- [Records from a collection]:
....

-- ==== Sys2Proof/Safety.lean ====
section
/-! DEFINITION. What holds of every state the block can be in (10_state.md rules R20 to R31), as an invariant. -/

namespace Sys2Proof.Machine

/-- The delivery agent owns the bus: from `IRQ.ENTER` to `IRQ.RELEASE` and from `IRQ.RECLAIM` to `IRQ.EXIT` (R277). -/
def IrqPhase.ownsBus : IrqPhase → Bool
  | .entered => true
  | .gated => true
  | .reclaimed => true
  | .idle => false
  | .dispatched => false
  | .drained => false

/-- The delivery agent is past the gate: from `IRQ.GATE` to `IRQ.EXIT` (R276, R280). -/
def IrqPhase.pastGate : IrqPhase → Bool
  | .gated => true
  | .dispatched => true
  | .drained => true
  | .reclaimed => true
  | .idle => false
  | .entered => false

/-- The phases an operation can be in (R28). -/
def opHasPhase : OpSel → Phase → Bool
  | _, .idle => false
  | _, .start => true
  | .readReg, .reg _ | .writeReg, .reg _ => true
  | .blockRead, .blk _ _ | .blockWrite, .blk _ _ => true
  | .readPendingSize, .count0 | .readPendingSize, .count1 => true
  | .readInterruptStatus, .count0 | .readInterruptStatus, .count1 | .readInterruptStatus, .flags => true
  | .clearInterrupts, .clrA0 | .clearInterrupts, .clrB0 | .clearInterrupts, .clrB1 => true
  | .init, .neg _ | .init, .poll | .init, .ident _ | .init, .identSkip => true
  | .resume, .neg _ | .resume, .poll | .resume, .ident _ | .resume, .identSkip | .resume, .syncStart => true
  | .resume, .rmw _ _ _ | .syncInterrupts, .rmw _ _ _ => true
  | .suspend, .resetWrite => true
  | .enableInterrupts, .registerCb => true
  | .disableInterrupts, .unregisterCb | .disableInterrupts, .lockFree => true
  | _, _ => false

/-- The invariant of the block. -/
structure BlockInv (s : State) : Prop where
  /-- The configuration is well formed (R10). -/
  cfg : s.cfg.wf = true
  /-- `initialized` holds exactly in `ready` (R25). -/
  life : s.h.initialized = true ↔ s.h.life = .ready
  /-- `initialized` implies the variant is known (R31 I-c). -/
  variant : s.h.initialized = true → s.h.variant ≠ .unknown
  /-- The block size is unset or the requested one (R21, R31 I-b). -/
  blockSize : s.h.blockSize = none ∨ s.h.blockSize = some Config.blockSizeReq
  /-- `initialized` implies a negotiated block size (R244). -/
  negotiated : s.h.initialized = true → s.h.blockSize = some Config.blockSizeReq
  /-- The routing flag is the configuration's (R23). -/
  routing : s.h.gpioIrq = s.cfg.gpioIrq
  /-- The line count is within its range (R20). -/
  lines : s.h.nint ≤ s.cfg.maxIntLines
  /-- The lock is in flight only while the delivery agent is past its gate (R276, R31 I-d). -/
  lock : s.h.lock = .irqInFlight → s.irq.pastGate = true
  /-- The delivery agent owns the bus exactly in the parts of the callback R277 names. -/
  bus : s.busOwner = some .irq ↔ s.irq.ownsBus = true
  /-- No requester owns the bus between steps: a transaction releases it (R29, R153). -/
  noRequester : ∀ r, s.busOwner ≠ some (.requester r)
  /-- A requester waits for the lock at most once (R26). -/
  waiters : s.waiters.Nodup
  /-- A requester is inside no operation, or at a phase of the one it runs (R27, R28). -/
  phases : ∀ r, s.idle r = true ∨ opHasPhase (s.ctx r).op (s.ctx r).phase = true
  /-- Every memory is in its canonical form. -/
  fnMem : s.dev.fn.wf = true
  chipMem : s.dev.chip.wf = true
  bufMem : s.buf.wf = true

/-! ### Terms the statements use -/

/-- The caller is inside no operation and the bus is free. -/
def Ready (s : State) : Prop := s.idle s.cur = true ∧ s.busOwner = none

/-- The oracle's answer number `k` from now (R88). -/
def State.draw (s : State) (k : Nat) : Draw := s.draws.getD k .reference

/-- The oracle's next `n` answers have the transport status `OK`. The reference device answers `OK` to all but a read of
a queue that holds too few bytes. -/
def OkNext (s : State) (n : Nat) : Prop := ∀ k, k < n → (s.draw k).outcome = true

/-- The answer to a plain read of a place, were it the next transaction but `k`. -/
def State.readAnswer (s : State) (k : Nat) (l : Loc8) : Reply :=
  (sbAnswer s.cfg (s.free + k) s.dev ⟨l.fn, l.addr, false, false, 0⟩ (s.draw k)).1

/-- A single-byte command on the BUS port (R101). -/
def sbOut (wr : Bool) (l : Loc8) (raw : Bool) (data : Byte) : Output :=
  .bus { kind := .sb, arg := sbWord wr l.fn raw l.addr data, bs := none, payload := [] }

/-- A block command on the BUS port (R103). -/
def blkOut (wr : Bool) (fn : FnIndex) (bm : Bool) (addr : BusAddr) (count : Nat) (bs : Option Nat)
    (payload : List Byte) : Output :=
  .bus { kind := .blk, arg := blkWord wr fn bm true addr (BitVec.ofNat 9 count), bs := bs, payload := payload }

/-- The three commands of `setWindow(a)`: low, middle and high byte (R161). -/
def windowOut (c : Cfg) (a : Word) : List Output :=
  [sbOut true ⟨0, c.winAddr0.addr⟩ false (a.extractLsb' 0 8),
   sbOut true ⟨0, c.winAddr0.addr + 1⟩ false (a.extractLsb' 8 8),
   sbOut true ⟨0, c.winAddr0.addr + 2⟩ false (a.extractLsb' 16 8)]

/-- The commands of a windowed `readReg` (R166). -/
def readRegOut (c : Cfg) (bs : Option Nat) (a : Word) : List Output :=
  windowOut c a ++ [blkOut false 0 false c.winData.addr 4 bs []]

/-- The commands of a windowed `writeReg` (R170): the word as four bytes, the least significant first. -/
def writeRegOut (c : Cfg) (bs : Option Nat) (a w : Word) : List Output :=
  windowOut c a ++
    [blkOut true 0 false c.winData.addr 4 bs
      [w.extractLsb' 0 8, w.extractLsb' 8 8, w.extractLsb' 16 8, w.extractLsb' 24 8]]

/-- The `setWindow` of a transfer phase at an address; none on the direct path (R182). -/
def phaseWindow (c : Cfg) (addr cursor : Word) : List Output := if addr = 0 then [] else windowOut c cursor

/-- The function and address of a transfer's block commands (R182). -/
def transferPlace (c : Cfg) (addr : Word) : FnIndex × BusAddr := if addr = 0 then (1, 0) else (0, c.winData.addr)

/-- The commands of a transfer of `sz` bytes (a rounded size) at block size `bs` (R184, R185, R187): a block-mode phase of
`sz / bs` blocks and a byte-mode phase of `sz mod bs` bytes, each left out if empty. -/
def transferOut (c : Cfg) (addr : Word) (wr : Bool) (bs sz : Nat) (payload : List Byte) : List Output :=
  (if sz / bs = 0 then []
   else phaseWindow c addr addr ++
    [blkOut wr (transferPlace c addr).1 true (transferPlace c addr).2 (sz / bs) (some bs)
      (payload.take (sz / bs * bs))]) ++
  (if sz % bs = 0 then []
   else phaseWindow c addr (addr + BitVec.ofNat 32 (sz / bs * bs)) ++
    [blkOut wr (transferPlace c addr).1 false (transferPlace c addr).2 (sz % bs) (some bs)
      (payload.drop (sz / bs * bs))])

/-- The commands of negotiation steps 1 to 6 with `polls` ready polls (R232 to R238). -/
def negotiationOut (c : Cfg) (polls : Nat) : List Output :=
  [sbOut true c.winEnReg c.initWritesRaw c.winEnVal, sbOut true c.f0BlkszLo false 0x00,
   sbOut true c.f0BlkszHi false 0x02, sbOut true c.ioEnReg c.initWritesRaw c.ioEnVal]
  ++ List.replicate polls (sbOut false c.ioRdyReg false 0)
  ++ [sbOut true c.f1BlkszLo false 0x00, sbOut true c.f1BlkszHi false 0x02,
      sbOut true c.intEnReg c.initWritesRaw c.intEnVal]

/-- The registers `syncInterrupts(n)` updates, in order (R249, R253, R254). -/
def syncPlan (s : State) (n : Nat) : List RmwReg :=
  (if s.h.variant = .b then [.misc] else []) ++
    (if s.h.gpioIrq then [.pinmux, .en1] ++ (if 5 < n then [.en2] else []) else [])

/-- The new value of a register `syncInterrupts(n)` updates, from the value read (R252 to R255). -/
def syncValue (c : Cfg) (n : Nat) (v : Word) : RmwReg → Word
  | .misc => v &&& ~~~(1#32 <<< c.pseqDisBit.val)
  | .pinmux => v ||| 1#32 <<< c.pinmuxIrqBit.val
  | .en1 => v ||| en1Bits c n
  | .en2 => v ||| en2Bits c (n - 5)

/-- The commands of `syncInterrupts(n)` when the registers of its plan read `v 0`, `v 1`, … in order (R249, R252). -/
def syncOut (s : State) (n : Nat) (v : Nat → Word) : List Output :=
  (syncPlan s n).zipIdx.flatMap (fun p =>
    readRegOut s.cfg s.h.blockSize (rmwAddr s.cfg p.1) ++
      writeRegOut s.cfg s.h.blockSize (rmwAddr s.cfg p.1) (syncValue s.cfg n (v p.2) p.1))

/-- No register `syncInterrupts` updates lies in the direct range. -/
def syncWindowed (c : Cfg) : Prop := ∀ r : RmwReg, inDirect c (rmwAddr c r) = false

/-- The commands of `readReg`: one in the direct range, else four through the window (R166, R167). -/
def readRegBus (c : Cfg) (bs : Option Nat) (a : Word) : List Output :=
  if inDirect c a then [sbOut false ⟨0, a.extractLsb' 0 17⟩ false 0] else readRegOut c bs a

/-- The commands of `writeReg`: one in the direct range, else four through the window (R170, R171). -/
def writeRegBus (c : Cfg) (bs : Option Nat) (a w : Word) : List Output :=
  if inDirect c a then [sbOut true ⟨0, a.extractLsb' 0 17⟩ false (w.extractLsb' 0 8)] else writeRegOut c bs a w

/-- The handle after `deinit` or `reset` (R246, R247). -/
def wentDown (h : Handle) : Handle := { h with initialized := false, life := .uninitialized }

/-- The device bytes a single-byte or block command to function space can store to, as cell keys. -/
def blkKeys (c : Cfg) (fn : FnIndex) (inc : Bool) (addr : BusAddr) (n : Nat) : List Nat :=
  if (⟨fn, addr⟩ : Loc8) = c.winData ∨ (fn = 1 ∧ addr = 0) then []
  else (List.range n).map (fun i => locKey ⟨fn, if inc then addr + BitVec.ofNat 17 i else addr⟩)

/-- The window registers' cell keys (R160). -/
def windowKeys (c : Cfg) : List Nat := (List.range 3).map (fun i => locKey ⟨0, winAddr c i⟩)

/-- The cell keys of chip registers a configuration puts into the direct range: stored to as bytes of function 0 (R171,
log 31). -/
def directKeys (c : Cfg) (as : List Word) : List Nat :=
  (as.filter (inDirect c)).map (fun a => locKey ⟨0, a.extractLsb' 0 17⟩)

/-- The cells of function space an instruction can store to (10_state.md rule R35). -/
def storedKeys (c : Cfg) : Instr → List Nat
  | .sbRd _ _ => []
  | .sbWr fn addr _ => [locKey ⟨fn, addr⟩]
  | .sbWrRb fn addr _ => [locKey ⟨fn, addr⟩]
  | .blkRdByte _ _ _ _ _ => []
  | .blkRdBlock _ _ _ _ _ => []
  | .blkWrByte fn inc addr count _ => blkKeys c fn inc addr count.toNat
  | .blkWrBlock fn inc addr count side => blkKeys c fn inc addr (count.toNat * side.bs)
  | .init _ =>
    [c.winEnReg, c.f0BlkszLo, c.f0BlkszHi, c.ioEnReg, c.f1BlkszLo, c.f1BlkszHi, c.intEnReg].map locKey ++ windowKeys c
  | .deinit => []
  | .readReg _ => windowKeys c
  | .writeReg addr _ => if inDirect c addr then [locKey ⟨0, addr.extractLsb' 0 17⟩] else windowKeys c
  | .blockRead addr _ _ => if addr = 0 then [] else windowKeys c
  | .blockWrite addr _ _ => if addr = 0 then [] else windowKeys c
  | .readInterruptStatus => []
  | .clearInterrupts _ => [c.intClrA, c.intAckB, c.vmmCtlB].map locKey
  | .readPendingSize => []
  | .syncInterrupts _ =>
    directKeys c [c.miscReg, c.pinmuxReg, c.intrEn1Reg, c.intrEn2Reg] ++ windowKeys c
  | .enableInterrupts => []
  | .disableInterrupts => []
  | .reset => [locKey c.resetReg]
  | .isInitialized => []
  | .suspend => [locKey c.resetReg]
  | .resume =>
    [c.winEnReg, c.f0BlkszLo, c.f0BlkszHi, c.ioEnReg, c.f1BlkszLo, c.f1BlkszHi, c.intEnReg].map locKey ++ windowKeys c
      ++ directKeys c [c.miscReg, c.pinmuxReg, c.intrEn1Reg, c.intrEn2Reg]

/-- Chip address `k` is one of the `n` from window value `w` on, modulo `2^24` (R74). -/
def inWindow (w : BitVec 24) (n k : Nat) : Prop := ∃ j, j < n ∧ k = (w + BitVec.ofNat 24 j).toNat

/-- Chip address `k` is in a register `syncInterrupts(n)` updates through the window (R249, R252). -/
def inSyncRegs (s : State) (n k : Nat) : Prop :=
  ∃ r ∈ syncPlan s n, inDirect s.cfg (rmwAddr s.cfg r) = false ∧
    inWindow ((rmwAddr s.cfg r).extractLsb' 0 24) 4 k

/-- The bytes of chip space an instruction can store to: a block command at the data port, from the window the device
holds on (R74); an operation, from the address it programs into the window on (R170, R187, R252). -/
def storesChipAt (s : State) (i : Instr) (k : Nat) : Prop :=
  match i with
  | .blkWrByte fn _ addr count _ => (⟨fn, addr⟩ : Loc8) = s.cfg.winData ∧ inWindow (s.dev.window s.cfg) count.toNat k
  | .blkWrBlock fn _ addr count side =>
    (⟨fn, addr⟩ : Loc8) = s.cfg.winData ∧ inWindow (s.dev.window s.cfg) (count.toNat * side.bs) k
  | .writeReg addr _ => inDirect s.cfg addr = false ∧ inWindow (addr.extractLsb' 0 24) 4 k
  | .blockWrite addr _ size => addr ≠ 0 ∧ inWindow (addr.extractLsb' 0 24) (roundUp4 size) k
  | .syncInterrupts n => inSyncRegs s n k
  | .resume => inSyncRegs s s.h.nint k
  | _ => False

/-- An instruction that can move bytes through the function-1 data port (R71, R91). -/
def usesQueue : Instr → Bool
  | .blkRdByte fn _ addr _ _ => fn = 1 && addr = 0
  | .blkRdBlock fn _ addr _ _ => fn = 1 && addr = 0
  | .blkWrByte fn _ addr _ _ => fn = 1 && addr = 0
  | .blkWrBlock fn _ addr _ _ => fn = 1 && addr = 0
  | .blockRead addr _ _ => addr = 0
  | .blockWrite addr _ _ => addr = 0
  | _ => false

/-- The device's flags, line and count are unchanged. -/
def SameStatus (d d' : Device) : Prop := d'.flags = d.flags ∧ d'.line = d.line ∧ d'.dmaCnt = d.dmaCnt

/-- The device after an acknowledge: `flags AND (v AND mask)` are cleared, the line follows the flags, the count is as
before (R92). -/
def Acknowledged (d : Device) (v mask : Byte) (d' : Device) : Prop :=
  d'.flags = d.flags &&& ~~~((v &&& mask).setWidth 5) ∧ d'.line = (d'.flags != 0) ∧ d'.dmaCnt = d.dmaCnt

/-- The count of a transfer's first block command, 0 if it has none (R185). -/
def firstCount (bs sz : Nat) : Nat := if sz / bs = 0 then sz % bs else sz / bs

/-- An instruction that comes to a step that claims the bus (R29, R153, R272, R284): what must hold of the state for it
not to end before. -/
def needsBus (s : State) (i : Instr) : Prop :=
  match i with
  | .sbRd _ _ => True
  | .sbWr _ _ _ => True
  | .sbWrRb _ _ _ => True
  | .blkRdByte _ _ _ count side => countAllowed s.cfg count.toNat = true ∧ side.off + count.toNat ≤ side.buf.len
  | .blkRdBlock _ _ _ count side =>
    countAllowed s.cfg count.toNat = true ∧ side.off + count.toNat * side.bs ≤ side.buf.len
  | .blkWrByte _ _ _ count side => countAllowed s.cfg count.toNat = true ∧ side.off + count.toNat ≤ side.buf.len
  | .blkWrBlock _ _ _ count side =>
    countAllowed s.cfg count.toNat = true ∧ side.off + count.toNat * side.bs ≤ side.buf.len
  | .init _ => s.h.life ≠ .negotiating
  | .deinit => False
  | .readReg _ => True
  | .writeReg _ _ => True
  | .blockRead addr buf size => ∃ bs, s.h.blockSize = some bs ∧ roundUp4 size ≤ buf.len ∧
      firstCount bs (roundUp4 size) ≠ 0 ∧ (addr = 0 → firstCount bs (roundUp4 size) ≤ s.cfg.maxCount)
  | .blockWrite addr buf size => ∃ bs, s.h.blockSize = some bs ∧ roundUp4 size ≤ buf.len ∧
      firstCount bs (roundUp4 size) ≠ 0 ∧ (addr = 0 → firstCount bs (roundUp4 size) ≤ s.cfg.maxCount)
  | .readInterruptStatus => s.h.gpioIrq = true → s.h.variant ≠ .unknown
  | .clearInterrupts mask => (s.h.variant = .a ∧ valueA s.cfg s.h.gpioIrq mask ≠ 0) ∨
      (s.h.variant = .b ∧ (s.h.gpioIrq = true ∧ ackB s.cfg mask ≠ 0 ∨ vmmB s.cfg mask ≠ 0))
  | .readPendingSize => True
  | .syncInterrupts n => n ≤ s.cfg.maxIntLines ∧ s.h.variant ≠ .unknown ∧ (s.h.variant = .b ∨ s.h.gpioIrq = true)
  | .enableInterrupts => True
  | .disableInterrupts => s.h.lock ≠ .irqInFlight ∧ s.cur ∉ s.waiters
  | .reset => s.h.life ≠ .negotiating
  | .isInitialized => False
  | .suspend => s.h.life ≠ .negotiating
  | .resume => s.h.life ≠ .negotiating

....

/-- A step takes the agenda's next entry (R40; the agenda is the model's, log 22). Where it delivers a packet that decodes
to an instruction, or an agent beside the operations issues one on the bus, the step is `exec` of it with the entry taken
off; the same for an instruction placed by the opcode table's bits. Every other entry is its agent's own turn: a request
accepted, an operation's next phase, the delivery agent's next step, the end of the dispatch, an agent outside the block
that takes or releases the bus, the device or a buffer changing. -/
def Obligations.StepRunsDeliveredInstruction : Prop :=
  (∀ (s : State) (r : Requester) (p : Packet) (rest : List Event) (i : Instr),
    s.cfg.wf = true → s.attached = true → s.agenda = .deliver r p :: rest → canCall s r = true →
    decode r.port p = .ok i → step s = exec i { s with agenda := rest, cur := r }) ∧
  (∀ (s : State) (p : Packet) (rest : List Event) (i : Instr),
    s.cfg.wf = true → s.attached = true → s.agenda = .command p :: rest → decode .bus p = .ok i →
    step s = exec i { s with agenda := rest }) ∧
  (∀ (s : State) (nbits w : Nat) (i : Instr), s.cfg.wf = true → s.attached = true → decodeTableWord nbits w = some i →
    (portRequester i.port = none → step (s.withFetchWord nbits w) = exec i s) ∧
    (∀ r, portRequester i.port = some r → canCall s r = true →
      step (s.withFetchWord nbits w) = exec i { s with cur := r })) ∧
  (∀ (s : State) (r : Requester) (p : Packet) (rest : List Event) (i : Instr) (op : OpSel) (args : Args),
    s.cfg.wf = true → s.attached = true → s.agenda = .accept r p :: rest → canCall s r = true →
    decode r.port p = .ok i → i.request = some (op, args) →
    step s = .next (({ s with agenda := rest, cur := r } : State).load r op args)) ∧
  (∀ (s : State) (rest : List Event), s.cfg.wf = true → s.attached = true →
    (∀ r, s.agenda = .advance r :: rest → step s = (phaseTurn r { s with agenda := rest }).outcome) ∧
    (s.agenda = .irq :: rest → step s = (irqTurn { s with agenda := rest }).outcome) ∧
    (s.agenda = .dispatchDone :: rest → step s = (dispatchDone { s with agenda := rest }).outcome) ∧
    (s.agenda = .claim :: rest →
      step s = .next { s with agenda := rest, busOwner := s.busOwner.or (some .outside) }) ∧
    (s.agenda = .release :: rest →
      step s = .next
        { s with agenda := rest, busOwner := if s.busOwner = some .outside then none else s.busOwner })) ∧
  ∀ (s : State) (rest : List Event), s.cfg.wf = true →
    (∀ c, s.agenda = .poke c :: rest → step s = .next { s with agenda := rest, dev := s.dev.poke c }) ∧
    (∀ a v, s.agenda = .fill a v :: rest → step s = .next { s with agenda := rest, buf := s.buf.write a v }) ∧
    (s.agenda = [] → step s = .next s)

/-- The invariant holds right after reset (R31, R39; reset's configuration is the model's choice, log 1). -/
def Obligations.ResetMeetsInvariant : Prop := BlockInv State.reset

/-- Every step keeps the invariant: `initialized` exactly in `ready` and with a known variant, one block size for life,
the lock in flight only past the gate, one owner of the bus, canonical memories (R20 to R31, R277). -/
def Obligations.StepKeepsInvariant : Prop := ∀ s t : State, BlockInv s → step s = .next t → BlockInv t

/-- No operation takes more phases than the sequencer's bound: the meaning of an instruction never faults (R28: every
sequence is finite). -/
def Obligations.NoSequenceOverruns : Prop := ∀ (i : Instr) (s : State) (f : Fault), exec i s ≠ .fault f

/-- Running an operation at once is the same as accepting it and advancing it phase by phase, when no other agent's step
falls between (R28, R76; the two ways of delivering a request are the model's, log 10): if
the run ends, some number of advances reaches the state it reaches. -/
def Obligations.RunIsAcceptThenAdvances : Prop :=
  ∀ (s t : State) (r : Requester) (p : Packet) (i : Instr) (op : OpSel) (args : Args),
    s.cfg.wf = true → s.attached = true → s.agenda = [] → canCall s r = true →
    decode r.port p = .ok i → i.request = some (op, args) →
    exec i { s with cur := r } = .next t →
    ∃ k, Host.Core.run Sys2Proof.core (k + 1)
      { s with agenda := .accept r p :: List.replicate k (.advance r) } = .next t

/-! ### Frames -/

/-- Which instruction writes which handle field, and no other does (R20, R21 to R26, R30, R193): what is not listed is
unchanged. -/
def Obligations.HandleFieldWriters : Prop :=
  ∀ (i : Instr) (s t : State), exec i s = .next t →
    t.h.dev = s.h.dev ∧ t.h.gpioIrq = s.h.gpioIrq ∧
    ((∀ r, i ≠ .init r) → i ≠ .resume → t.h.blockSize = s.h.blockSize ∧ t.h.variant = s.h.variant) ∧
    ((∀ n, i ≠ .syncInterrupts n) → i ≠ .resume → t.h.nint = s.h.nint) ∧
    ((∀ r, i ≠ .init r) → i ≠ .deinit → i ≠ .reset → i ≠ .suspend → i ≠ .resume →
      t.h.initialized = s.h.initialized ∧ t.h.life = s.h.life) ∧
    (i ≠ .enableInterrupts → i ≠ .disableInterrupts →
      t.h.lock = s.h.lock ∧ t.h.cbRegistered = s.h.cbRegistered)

....

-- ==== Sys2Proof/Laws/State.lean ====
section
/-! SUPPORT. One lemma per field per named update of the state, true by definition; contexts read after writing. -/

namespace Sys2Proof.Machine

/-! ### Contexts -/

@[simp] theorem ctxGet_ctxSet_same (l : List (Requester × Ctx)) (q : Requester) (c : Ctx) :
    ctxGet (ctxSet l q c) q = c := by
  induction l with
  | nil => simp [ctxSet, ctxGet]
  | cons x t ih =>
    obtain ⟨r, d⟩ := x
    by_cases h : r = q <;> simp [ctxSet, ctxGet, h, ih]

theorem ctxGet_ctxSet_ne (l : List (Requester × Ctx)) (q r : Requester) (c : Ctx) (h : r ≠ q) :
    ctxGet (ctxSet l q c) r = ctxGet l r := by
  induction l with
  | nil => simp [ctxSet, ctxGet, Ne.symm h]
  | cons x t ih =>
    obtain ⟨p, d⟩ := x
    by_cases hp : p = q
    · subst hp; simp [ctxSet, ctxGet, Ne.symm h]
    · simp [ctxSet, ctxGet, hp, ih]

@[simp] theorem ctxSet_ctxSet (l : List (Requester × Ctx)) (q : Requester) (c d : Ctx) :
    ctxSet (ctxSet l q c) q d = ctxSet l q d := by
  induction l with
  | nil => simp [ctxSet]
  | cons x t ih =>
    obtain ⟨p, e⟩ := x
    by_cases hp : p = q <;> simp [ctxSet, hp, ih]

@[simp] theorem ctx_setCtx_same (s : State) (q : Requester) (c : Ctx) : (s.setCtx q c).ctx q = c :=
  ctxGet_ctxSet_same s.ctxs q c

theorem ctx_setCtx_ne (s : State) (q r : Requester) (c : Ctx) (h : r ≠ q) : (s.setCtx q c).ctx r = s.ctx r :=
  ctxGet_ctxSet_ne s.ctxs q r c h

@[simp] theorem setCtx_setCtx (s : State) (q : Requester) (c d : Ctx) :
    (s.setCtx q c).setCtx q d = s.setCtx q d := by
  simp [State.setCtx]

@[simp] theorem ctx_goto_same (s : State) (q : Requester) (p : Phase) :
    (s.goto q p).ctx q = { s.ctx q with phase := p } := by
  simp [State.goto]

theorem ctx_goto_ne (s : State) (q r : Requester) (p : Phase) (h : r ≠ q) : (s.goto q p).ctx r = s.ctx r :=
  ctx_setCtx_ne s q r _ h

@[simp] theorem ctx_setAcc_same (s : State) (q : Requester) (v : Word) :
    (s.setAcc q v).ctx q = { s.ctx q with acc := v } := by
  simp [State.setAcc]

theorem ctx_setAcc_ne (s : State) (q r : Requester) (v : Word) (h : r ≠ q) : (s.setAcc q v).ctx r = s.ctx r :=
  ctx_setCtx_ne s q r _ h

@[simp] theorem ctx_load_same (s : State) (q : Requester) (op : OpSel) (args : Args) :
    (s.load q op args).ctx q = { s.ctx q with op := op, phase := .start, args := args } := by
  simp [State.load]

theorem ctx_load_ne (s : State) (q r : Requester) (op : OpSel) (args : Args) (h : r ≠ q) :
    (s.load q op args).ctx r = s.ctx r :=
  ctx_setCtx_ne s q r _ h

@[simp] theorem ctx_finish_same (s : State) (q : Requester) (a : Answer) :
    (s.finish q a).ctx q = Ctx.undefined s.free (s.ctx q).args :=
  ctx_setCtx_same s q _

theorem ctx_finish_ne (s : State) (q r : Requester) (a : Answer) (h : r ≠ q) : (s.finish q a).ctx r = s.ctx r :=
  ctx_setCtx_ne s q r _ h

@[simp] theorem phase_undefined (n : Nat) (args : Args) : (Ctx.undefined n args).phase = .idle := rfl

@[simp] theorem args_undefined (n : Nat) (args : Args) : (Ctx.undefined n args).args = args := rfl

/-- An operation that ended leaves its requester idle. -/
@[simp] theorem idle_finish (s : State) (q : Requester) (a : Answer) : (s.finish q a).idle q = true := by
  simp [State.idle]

....

- [The task]: Going through the entries above, count the lines that have the word "unknown" and state that count alone.

- [Output for this exercise]: 3